WHAT IS BEING ASKED
In the data below, find every line that has the string "aClass", and copy it.

--------------------------------

-- ==== Sys2Proof/Tests/Slice0.lean ====
section
/-! SUPPORT. Tests on small states: ill-formed commands, a witness for the hypotheses of each statement, and worked examples of the
manual. -/

namespace Sys2Proof.Tests

open Sys2Proof.Machine Sys2Proof.Safety


set_option Elab.async false

/-! ### Commands of the mailboxes: a state and a payload for each row that its effect accepts -/

/-- A command with an opcode and a payload that has been taken and not yet run. -/
def taken (op : Nat) (p : List Byte) : Taken := ⟨0, op, 0, 0, p, 0, 1000000000, false, false, none, none, false, false, [], none⟩

/-- `n` zero bytes. -/
def zs (n : Nat) : List Byte := List.replicate n 0

/-- A package that has started and does nothing. -/
def idle : State := { State.reset with up := true }

/-- The state in which mailbox `m` waits to have a command run. -/
def waits (s : State) (m op : Nat) (p : List Byte) : State := s.setBox m { Mailbox.empty with taken := [taken op p] }

/-- Whether a command that waits in mailbox `m` is accepted at stamp 1,000. -/
def accepts (s : State) (m op : Nat) (p : List Byte) (f : Caller → List Byte → State → Reply) : Bool :=
  accepted (replyOf f (waits s m op p) 1000 m (taken op p))

/-- A state in which `k` waits (Waits). -/
theorem test_waits : Waits (waits idle 4 0x0100 (zs 64)) 4 0x0100 anyPayload (taken 0x0100 (zs 64)) :=
  ⟨rfl, rfl, by decide +kernel, by decide +kernel⟩

/-- A booking of one unit of the op table by mailbox 4. -/
def aBooking : Booking := ⟨1, 2, 1, 0, 0, 0, 0, 4, 0, 0, 1, 1, 0, 0, false, 0, 0, false, false⟩
def booked : State := { idle with alm := { idle.alm with books := [aBooking] } }
def withRoom : State :=
  ((idle.set ALM_CAP.BOOKABLE 180 100).set ALM_CAP.DERATED 180 100).set ALM_NEXT_ID.NEXT_ID 0 1
def brick0 : State := idle.set DIE_ID.UP 1 1
def pairs : State := brick0.set CHIP_CAP_EFFECTIVE.CAPS 0 64
def paired : State := ((pairs.set CORE_PAIR.STATE 0 2).set CORE_PAIR.STATE 1 3).set CORE_PAIR.PARTNER 0 1
def aClass : SvcClass := ⟨0, 0, 0, 0, 0, 64, 4⟩
def served : State :=
  { idle with svc := { idle.svc with classes := [(0, aClass)], groups := [(0, ⟨[0], 4⟩), (1, ⟨[24], 4⟩)] } }
def aChannel (g : Nat) : Channel := ⟨0, g, 1, 0, 0, 0, 0, 6, 6, 0, 0, 0, 4, false, false⟩
def bound : State := { served with svc := { served.svc with channels := [(0, aChannel 0), (1, aChannel 1)] } }
def anImage : Image := ⟨0, 2, 1, 0, 0, 0, 1, 127, 127, 0, 0, [], false, [], [], [], [], [], [], [], [], []⟩
def saved : State := { idle with nf := { idle.nf with images := [anImage] } }
def member : State := (idle.set CST_STATUS.MEMBER 0 1).setWord .CST_MEMBERS 0 0 2
def cutMember : State :=
  let s := (member.setWord .CST_MEMBERS 0 0 6).set LINK_STATUS.PEER 0 1
  { s with cst := { s.cst with down := [(0, 0)] } }
def linked : State := member.set LINK_STATUS.STATE 0 2
def withVf : State := ((idle.set PCIE_PORT_STATUS.ROLE 0 2).setCfg (fnIdx 0 0) 0x1A0 2 1).setCfg (fnIdx 0 0) 0x198 2 1
def working : State := { idle with maint := ⟨[{ newAct 1 0 0 (.mailbox 4) with id := 1 }], 2⟩ }
def mirrored : State :=
  { ((idle.set MC_STATUS.STATE 0 2).set MC_STATUS.STATE 1 2) with mem := { idle.mem with mirrors := [(0, 1)] } }
def newImage : State := { idle with fw := { idle.fw with verified := true } }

--------------------------------

REPLY
def aClass : SvcClass := ⟨0, 0, 0, 0, 0, 64, 4⟩
  { idle with svc := { idle.svc with classes := [(0, aClass)], groups := [(0, ⟨[0], 4⟩), (1, ⟨[24], 4⟩)] } }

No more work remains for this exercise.